Some of the parks we visited such as Glacier and Rocky Mountain implemented reservation systems that only allowed park guests who were lucky enough to buy a timed pass to enjoy access to certain parts of the park. We never had a timed reservation entry and yet we were able to enter every park the day we arrived.
At a time when the pandemic is still a reality and new variants are hogging headline news, we were able to visit National Parks in a way that allowed for safe social distancing and minimal interaction or contact with other visitors.
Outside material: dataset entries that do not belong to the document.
/-- A function or extension value that must equal one. -/
def mustBe {n : Nat} (x v : BitVec n) (k : Parse Instr) : Parse Instr :=
  if x = v then k else .error .unassigned

/-- The types .z32 and .z64 alone (R102). -/
def wideZ (t : BitVec 2) (k : Bool → Parse Instr) : Parse Instr :=
  if t = 1 then k false else if t = 3 then k true else .error .unassigned

/-- The types .s32 and .z32 alone (R109); true is signed. -/
def narrow (t : BitVec 2) (k : Bool → Parse Instr) : Parse Instr :=
  if t = 0 then k true else if t = 1 then k false else .error .unassigned

/-- A field of one bit's meaning: 0 or 1. -/
def zeroOne {n : Nat} (x : BitVec n) (k : Bool → Parse Instr) : Parse Instr :=
  if x = 0 then k false else if x = 1 then k true else .error .unassigned

/-! The integer group, 0x00 to 0x1F (R101, R102). -/

/-- Members whose only variant is their type, with operands d, a, b. -/
def intDab (r : AWord) (k : IntTy → Parse Instr) : Parse Instr :=
  zeroField r.ext <| mustBe (fnSub r.fn) 0 <| zeroField r.c <| k (.of (fnTy r.fn))

def intDabc (r : AWord) (k : IntTy → Parse Instr) : Parse Instr :=
  zeroField r.ext <| mustBe (fnSub r.fn) 0 <| k (.of (fnTy r.fn))

def zDab (r : AWord) (k : Bool → Parse Instr) : Parse Instr :=
  zeroField r.ext <| mustBe (fnSub r.fn) 0 <| zeroField r.c <| wideZ (fnTy r.fn) k

def zDabc (r : AWord) (k : Bool → Parse Instr) : Parse Instr :=
  zeroField r.ext <| mustBe (fnSub r.fn) 0 <| wideZ (fnTy r.fn) k

def zDa (r : AWord) (k : Bool → Parse Instr) : Parse Instr :=
  zeroField r.ext <| mustBe (fnSub r.fn) 0 <| zeroField r.b <| zeroField r.c <| wideZ (fnTy r.fn) k

def parseInt0 (m : BitVec 4) (w : W64) : Parse Instr :=
  let r := AWord.of w
  match m.toNat with
  | 0x0 => intDab r fun t => .ok (.add r.g t r.d r.a r.b)
  | 0x1 => intDab r fun t => .ok (.sub r.g t r.d r.a r.b)
  | 0x2 =>
    let q := IWord.of w
    if q.ext.toNat < 4 then .ok (.addi q.g (.of (q.ext.extractLsb' 0 2)) q.d q.a q.imm) else .error .unassigned
  | 0x3 => intDab r fun t => .ok (.mul r.g t r.d r.a r.b)
  | 0x4 => intDab r fun t => .ok (.mulh r.g t r.d r.a r.b)
  | 0x5 => mustBe (fnSub r.fn) 0 <| zeroField r.c <| .ok (.div r.ext r.g (.of (fnTy r.fn)) r.d r.a r.b)
  | 0x6 => mustBe (fnSub r.fn) 0 <| zeroField r.c <| .ok (.rem r.ext r.g (.of (fnTy r.fn)) r.d r.a r.b)
  | 0x7 => zeroField r.ext <| zeroField r.c <| zeroOne (fnSub r.fn) fun mx =>
      .ok (.minmax r.g (.of (fnTy r.fn)) mx r.d r.a r.b)
  | 0x8 => zDab r fun z => .ok (.and r.g z r.d r.a r.b)
  | 0x9 => zDab r fun z => .ok (.or r.g z r.d r.a r.b)
  | 0xA => zDab r fun z => .ok (.xor r.g z r.d r.a r.b)
  | 0xB => zDab r fun z => .ok (.andn r.g z r.d r.a r.b)
  | 0xC => zDab r fun z => .ok (.shl r.g z r.d r.a r.b)
  | 0xD => intDab r fun t => .ok (.shr r.g t r.d r.a r.b)
  | 0xE => zeroField r.ext <| zeroField r.c <| wideZ (fnTy r.fn) fun z => zeroOne (fnSub r.fn) fun left =>
      .ok (.rot r.g z left r.d r.a r.b)
  | _ => intDabc r fun t => .ok (.bfx r.g t r.d r.a r.b r.c)

def parseInt1 (m : BitVec 4) (w : W64) : Parse Instr :=
  let r := AWord.of w
  match m.toNat with
  | 0x0 => zDabc r fun z => .ok (.bfi r.g z r.d r.a r.b r.c)
  | 0x1 => zDa r fun z => .ok (.popc r.g z r.d r.a)
  | 0x2 => zeroField r.ext <| zeroField r.b <| zeroField r.c <| wideZ (fnTy r.fn) fun z =>
      zeroOne (fnSub r.fn) fun trailing => .ok (if trailing then .ctz r.g z r.d r.a else .clz r.g z r.d r.a)
  | 0x3 => zDa r fun z => .ok (.brev r.g z r.d r.a)
  | 0x4 => zeroField r.ext <| zeroField r.c <| assigned (Cond.of (fnSub r.fn)) fun k =>
      .ok (.cmp r.g (.of (fnTy r.fn)) k r.d r.a r.b)
  | 0x5 => zDabc r fun z => .ok (.sel r.g z r.d r.a r.b r.c)
  | 0x6 =>
    zeroField r.ext <| zeroField r.b <| zeroField r.c <|
    if fnSub r.fn = 0 then .ok (.mov r.g (.of (fnTy r.fn)) r.d r.a)
    else if fnSub r.fn = 1 then mustBe (fnTy r.fn) 0 <| .ok (.sbind r.g r.d r.a)
    else if fnSub r.fn = 2 then mustBe (fnTy r.fn) 0 <| zeroField r.a <| .ok (.sunb r.g r.d)
    else .error .unassigned
  | 0x7 =>
    let q := LWord.of w
    zeroField q.zero <| if q.fn = 0 then .ok (.movi q.g true q.d q.imm)
      else if q.fn = 1 then .ok (.movi q.g false q.d q.imm) else .error .unassigned
  | 0x8 =>
    let q := LWord.of w
    mustBe q.fn 0 <| zeroField q.zero <| .ok (.movh q.g q.d q.imm)
  | 0x9 => zeroField r.ext <| zeroField r.c <| mustBe ((fnSub r.fn).extractLsb' 3 3) 0 <|
      .ok (.lea r.g (.of (fnTy r.fn)) ((fnSub r.fn).extractLsb' 0 3) r.d r.a r.b)
  | 0xA => zDabc r fun z => .ok (.addc r.g z r.d r.a r.b r.c)
  | 0xB => intDabc r fun t => .ok (.mad r.g t r.d r.a r.b r.c)
  | 0xC => intDab r fun t => .ok (.sxt r.g t r.d r.a r.b)
  | 0xD => zeroField r.ext <| zeroField r.c <|
      if fnSub r.fn = 0 then wideZ (fnTy r.fn) fun z => .ok (.hash r.g (if z then .crc64 else .crc32) r.d r.a r.b)
      else if fnSub r.fn = 1 then mustBe (fnTy r.fn) 1 <| .ok (.hash r.g .range r.d r.a r.b)
      else .error .unassigned
  | 0xE => zeroField r.ext <| zeroField r.b <| zeroField r.c <| mustBe (fnTy r.fn) 3 <|
      assigned (CvtaMode.of (fnSub r.fn)) fun k => .ok (.cvta r.g k r.d r.a)
  | _ => zeroField r.ext <| zeroField r.b <| zeroField r.c <| mustBe (fnTy r.fn) 3 <|
      assigned (Win.of (fnSub r.fn)) fun k => .ok (.iswin r.g k r.d r.a)

/-! Control, 0x20 to 0x2E (R73, R402). -/

/-- A-format words whose function and extension are zero. -/
def plainA (r : AWord) (k : Parse Instr) : Parse Instr := zeroField r.ext <| mustBe r.fn 0 k

/-- No operand at all. -/
def noOps (r : AWord) (k : Parse Instr) : Parse Instr :=
  zeroField r.d <| zeroField r.a <| zeroField r.b <| zeroField r.c k

/-- Branches whose only field is the offset. -/
def plainB (q : BWord) (k : Parse Instr) : Parse Instr :=
  mustBe q.fn 0 <| zeroField q.ext <| zeroField q.zero k

def parseControl (m : BitVec 4) (w : W64) : Parse Instr :=
  let r := AWord.of w
  let q := BWord.of w
  let i := IWord.of w
  match m.toNat with
  | 0x0 => plainB q <| .ok (.bra q.g q.off)
  | 0x1 => plainA r <| zeroField r.d <| zeroField r.b <| zeroField r.c <| .ok (.bri r.g r.a)
  | 0x2 => plainB q <| .ok (.call q.g q.off)
  | 0x3 => plainA r <| noOps r <| .ok (.ret r.g)
  | 0x4 => zeroField i.d <| zeroOne i.ext fun level => .ok (.loop i.g level i.a i.imm)
  | 0x5 => zeroField q.ext <| zeroField q.zero <| zeroField q.off <| zeroOne q.fn fun level => .ok (.lbrk q.g level)
  | 0x6 => plainB q <| .ok (.join q.g q.off)
  | 0x7 => zeroField i.d <| zeroField i.a <| zeroField (i.imm.extractLsb' 4 24) <| zeroOne i.ext fun team =>
      .ok (.waitb i.g team (i.imm.extractLsb' 0 4))
  | 0x8 => mustBe i.ext 0 <| zeroField i.d <| zeroField i.a <| zeroField (i.imm.extractLsb' 4 24) <|
      .ok (.waitc i.g (i.imm.extractLsb' 0 4))
  | 0x9 => plainA r <| noOps r <| .ok (.yield r.g)
  | 0xA => .ok (.poll (.of w))
  | 0xB => plainA r <| zeroField r.d <| zeroField r.c <| .ok (.park r.g r.a r.b)
  | 0xC => zeroField r.ext <| zeroOne r.fn fun launch =>
      .ok (if launch then .spawnLaunch r.g r.d r.a r.b r.c else .spawn r.g r.d r.a r.b r.c)
  | 0xD => plainA r <| noOps r <| .ok (.quit r.g)
  | 0xE => plainA r <| noOps r <| .ok (.nop r.g)
  | _ => .error .reservedMajor

/-! Global memory, 0x30 to 0x38 (R202, R232, R255). -/

def parseMemory (m : BitVec 4) (w : W64) : Parse Instr :=
  match m.toNat with
  | 0x0 => .ok (.ld (.of w))
  | 0x1 => .ok (.st (.of w))
  | 0x2 => .ok (.ldc (.of w))
  | 0x3 => .ok (.atom (.of w))
  | 0x4 => .ok (.cas (.of w))
  | 0x5 => .ok (.ldlod (.of w))
  | 0x6 => .ok (.pref (.of w))
  | 0x7 => .ok (.rbump (.of w))
  | 0x8 => .ok (.rsnap (.of w))
  | _ => .error .reservedMajor

/-! Vector integer, 0x40 to 0x4E (R109, R110). -/

def parseVecInt (m : BitVec 4) (w : W64) : Parse Instr :=
  let r := AWord.of w
  let s := fnSub r.fn
  let t := fnTy r.fn
  match m.toNat with
  | 0xF => .error .reservedMajor
  | 0x5 => zeroField r.ext <| .ok (.vlog r.g r.fn r.d r.a r.b r.c)
  | 0x0 => zeroField r.ext <| zeroField r.c <| narrow t fun sg => zeroOne s fun sat =>
      .ok (.vadd r.g sg sat r.d r.a r.b)
  | 0x1 => zeroField r.ext <| zeroField r.c <| narrow t fun sg => zeroOne s fun sat =>
      .ok (.vsub r.g sg sat r.d r.a r.b)
  | 0x2 => zeroField r.ext <| zeroField r.c <| narrow t fun sg => assigned (MulMode.of s) fun k =>
      .ok (.vmul r.g sg k r.d r.a r.b)
  | 0x3 => zeroField r.ext <| narrow t fun sg => mustBe s 0 <| .ok (.vmad r.g sg r.d r.a r.b r.c)
  | 0x4 => zeroField r.ext <| zeroField r.c <| narrow t fun sg => zeroOne s fun mx =>
      .ok (.vminmax r.g sg mx r.d r.a r.b)
  | 0x6 => zeroField r.ext <| zeroField r.c <| narrow t fun sg => assigned (ShOp.of s) fun k =>
      .ok (.vsh r.g sg k r.d r.a r.b)
  | 0x7 => zeroField r.ext <| zeroField r.c <| narrow t fun sg => assigned (Cond.of s) fun k =>
      .ok (.vcmp r.g sg k r.d r.a r.b)
  | 0x8 => zeroField r.ext <| mustBe r.fn 1 <| .ok (.vsel r.g r.d r.a r.b r.c)
  | 0x9 => zeroField r.ext <| mustBe r.fn 0 <| zeroField r.b <| zeroField r.c <| .ok (.vmov r.g r.d r.a)
  | 0xA => zeroField r.ext <| mustBe r.fn 0 <| zeroField r.c <| .ok (.vbcast r.g r.d r.a r.b)
  | 0xB => zeroField r.ext <| mustBe t 0 <| zeroField r.c <| assigned (ShufOp.of s) fun k =>
      .ok (.vshuf r.g k r.d r.a r.b)
  | 0xC => zeroField r.ext <| zeroField r.b <| zeroField r.c <| narrow t fun sg => assigned (RedOp.of s) fun k =>
      .ok (.vred r.g sg k r.d r.a)
  | 0xD => zeroField r.ext <| mustBe r.fn 0 <| zeroField r.b <| zeroField r.c <| .ok (.vballot r.g r.d r.a)
  | _ => zeroField r.ext <| mustBe t 0 <| zeroField r.b <| zeroField r.c <| zeroOne s fun below =>
      .ok (.vpopc r.g below r.d r.a)

/-! Floating point, 0x50 to 0x67 (R128, R129, R133, R135 to R137, R126). -/

/-- RND and TYPE of a member with one variant. -/
def fpRt (r : AWord) (k : Rnd → FTy → Parse Instr) : Parse Instr :=
  mustBe (fnMid3 r.fn) 0 <| assigned (Rnd.of (fnHi3 r.fn)) fun x => k x (.of (fnTy r.fn))
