/-- Accepts an MMA of two images and answers its result word. -/
def acceptMma (clr t unf bi8 : Bool) (wa wb : List W64) (er : Int) : M W64 := do
  let e ← matGate [wa, wb] []
  let s ← get
  if 34 < (s.mdPages wa ++ s.mdPages wb).dedup.length then return mmaResult 7 false (if bi8 then 0 else mdLvl wa) 0 0
  checkImages [(wa, false), (wb, false)] false
  let pb ← confirmPages (s.mdPages wb) .read
  let probe ← if bi8 then do
      let pa ← confirmPages (s.mdPages wa) .read
      pure { code := 0, served := 0, logged := false, pages := pa : Probe }
    else if isAperture (rqW wa 0) then pure { code := 0, served := mdLvl wa, logged := false, pages := [] : Probe }
    else planeResidency (s.globalBase wa) wa
  if probe.code ≤ 1 then
    enqueue { kind := 0, tset := (if t then 1 else 0), clr := clr, unf := unf, bi8 := bi8, a := wa, b := wb,
              va := (s.globalBase wa, s.globalBase wb), er := er, mask := 0, acc := 0, level := probe.served,
              team := s.me.team, core := s.hereId, pages := (probe.pages ++ pb).dedup, reads := e.1, writes := e.2,
              order := s.here.shOrder, step := 0, cycles := 0 }
  if probe.code = 1 || probe.code = 2 then countEvent 0x18
  return mmaResult 0 probe.logged (if bi8 then 0 else mdLvl wa) probe.served probe.code

/-- What `Mma` asks of its issue. -/
def mmaReq (g : Guard) (d : Opnd) (a : Opnd) (b : Opnd) (c : Opnd) : Req :=
  { matReq g (fun s => s.resDst d && (s.mdReg a).isSome && (s.mdReg b).isSome && s.valOk c) [c] [d] with
    form := State.unified }

/-- MMA (R315). SERVED and CODE are 0 where CAUSE is not (DESIGN CHOICE, log 128). -/
def mmaBody (clr : Bool) (t : Bool) (unf : Bool) (bi8 : Bool) (d : Opnd) (a : Opnd) (b : Opnd) (c : Opnd) (i : Iss) : M Unit := do
  let s ← get
  match s.mdReg a, s.mdReg b with
  | some ra, some rb =>
    let wa := s.here.mdWords ra
    let wb := s.here.mdWords rb
    let wrong := mdKind wa ≠ (if bi8 then 2 else 1) || mdKind wb ≠ (if unf then 4 else 3) || mdK wa ≠ mdK wb
    let cause := s.matCause [ra, rb] wrong
    let v ← if cause ≠ 0 then pure (mmaResult cause false (if bi8 then 0 else mdLvl wa) 0 0)
      else acceptMma clr t unf bi8 wa wb (signed10 (s.sval i false c))
    putScalar i d v
  | _, _ => illegalOperand

def execMma (g : Guard) (clr t unf bi8 : Bool) (d a b c : Opnd) (s : State) : Host.Outcome State Fault Refusal :=
  runIssue (mmaReq g d a b c) (mmaBody clr t unf bi8 d a b c) s

/-- A drain command without its destination. -/
def drainCmd (s : State) (kind : Nat) (t clr : Bool) : MatCmd :=
  { kind := kind, tset := (if t then 1 else 0), clr := clr, unf := false, bi8 := false, a := [], b := [], va := (0, 0),
    er := 0, mask := 0, acc := 0, level := 0, team := s.me.team, core := s.hereId, pages := [], reads := [],
    writes := [], order := s.here.shOrder, step := 0, cycles := 0 }
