-- ==== Sys2Proof/Machine/Sched.lean ====
section
/-! DEFINITION. Clause fetch, header waits, the pending set, the retries of waiting contexts and the power window
(02_clauses.md R24 to R33; 03_contexts.md R66 to R72; 01_package.md R19). -/

namespace Sys2Proof.Machine

/-! Clause fetch (R24, R26, R29, R31 to R33; 07_addresses.md R211, R212). -/

/-- A trap at the header, or at the index of a refetch. -/
def fetchTrap {α : Type} (cause detail : Nat) (addr : W64) : M α := do
  let p := (← getMe).curSlot
  throw (.trap { cause := cause, detail := detail, addr := addr, header := decide (pcIndex p.pc = 0), lanes := some p.mask })

/-- A line that a fetch brings into a cache, at position 0 (R33). -/
def State.fetchedLine (s : State) (line va : Nat) (bs : List Byte) : CLine :=
  { line := line, rrv := 0, dirty := 0, asn := s.domAsn s.myDomain, page := va / 1024, fine := s.inFine s.hereId (s.domAsn s.myDomain) va,
    bytes := bs }

/-- A fetch's line through the two caches, each filled from the next (R33), and the line's home. -/
def fetchLine (line va : Nat) : M Unit := do
  let cl ← myCluster
  let k ← getCluster cl
  let s ← get
  match cacheFind s.here.cclause clauseGeo line with
  | some _ => modHere fun c => { c with cclause := cacheHit c.cclause clauseGeo line }
  | none =>
    let bs ← match cacheFind k.iCache iGeo line with
      | some (_, l) => do
        modCluster cl fun k => { k with iCache := cacheHit k.iCache iGeo line }
        pure l.bytes
      | none => do
        let bs := s.pocBytes (64 * line) 64
        modify fun s => s.homed (64 * line) 0 true false
        modCluster cl fun k => { k with iCache := cachePut k.iCache iGeo (s.fetchedLine line va bs) }
        pure bs
    modHere fun c => { c with cclause := cachePut c.cclause clauseGeo (s.fetchedLine line va bs) }

/-- One word at a physical address through the clause cache and the cluster's instruction cache, each of which may still
hold old words (R32, log 9). -/
def fetchWord (pa va : Nat) : M W64 := do
  let s ← get
  let cur := s.pocBytes pa 8
  let part (l : Option (Nat × CLine)) : List Byte := match l with
    | some (_, l) => (l.bytes.drop (pa % 64)).take 8
    | none => []
  let old1 := part (cacheFind s.here.cclause clauseGeo (pa / 64))
  let old2 := part (cacheFind (← getCluster (← myCluster)).iCache iGeo (pa / 64))
  let pick (old : List Byte) (n : Nat) : Bool := old ≠ [] && old ≠ cur && Config.fetchStale s.ticks n
  if Place1.poisoned s (.phys pa 0 8) then fetchTrap 15 0 (BitVec.ofNat 64 va)
  fetchLine (pa / 64) va
  let bs := if pick old1 (2 * (pa / 8)) then old1 else if pick old2 (2 * (pa / 8) + 1) then old2 else cur
  return BitVec.ofNat 64 (bytesToNat bs)

/-- The word at CP × 8 + 8 i: from the core's own scratchpad in split mode, else through its translation. -/
def fetchAt (cp : W64) (i : Nat) : M W64 := do
  let s ← get
  let va := field cp 0 57 + 8 * i
  if !s.unified then
    if 0x18000 < va + 8 then fetchTrap 8 0 (BitVec.ofNat 64 va)
    if Place1.poisoned s (.row s.hereId va 8) then fetchTrap 15 0 (BitVec.ofNat 64 va)
    return BitVec.ofNat 64 (bytesToNat (s.rowBytes s.hereId va 8))
  else
    match ← translateMine (va % 2 ^ 57) .fetch true .fetch with
    | .ok pa => fetchWord pa va
    | .page d => fetchTrap 11 d (BitVec.ofNat 64 (va % 2 ^ 57))
    | .wait j =>
      match j with
      | some ev => askPage [] ev
      | none => pure ()
      hold .fetch

/-- A header that R26 refuses. -/
def headerBad (h : W64) (wave : Bool) : Bool :=
  field h 56 8 ≠ 0xF0 || 8 ≤ field h 52 4 || field h 0 40 ≠ 0 || (h.getLsbD 41 && field h 44 4 = 15) ||
  (field h 52 4 = 1 && !wave)

/-- Fetches the clause of the slot that issues into its buffer. -/
def fetchClause : M Unit := do
  let c ← getMe
  let p := c.curSlot
  let cp := pcAddr p.pc
  let h ← fetchAt cp 0
  if headerBad h c.isWave then fetchTrap 1 0 0
  let n := headerCount h
  if p.refetch && (n < pcIndex p.pc || p.cclass.toNat ≠ headerClass h) then fetchTrap 1 0 0
  let mut ws : List W64 := []
  for i in List.range (n + 1) do
    ws := ws ++ [← fetchAt cp (i + 1)]
  modSlot fun p =>
    { p with buf := some { header := h, words := ws, ready := decide (pcIndex p.pc ≠ 0) }, refetch := false }

/-- CLAUSE_FETCH, for the turn's context: until its next turn it waits on fetch (R33). -/
def execClauseFetch (s : State) : Host.Outcome State Fault Refusal :=
  settle { guard := 0 }
    (do
      fetchClause
      modMe fun c => { c with stall := .fetch }) s

/-! Header waits (R27). -/

/-- The first reason of R72's order for which a header's waits fail. -/
def State.headerFails (s : State) (h : W64) : Option Stall :=
  let t := field h 44 4
  if h.getLsbD 43 && s.loadsOpen then some .loadOp
  else if t ≠ 15 && t < (if h.getLsbD 41 then s.teamBatches else s.here.openBatches s.me) then some .shBatch
  else if h.getLsbD 40 && s.matrixOpen then some .matrixBusy
  else if h.getLsbD 42 && !s.messageHere then some .poll
  else none

/-- The turn's context evaluates the waits of its header; a wait for a message checks under the back-off of R71. -/
def headerWait : M Unit := do
  match (← getMe).curSlot.buf with
  | none => pure ()
  | some b =>
    if !b.ready then
      match (← get).headerFails b.header with
      | some .poll =>
        if !(← get).pollWaits then backOff
        hold .poll
      | some r => hold r
      | none =>
        if b.header.getLsbD 42 && (← get).pollWaits then hold .poll
        modMe fun c => { c with prog := { c.prog with backoff := 16, nextCheck := 0 } }
        modSlot fun p => { p with buf := p.buf.map fun b => { b with ready := true } }

/-- HEADER_WAIT. -/
def execHeaderWait (s : State) : Host.Outcome State Fault Refusal :=
  settle { guard := 0 } headerWait s

/-! The pending set (R66 to R68). -/

/-- What a slot's last turn reported. -/
def Ctx.stallOf (c : Ctx) (n : Nat) : Stall := if n = c.cur then c.stall else c.stall2

/-- The progress of a slot's instruction. -/
def Ctx.progOf (c : Ctx) (n : Nat) : Progress := if n = c.cur then c.prog else c.prog2

/-- Changes the progress of a slot's instruction. -/
def Ctx.modProgOf (c : Ctx) (n : Nat) (f : Progress → Progress) : Ctx :=
  if n = c.cur then { c with prog := f c.prog } else { c with prog2 := f c.prog2 }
Really the key to our trip was being willing to strap on a backpack throw in the sleeping bags and a tent and then hike a few miles out to find a campsite. Even at the most crowded parks, we were always able to make backcountry campsite reservations the day that we arrived. Our backcountry permit then served as a golden ticket to bypass the timed entry regulations. We never had to hike more than 3 miles from the road to our campsite and when we arrived, we were always the only campers within sight.
If you have the ability to book backcountry sites in advance it will make the experience simpler, but if you’re up for adventure and have the necessary skills and gear you can almost always find solitude inside of America’s National Parks with a back on your back.
In total we visited 22 of the 63 National Parks this year. And there isn’t one that we would recommend skipping – even with the highest visitation numbers on record and with a 4 and 8-year-old in tow – every park was wonderful and worthwhile. Before the start of Covid, I knew that our park system was beautiful and an important form of conservation, but I didn’t realize how effectively America’s National Parks could be used to help bolster mental and emotional health until we experienced it. These parks helped our family feel healthy, move forward, and become more resilient. I hope sharing our experience and these tips will encourage you to plan your own National Park Adventure!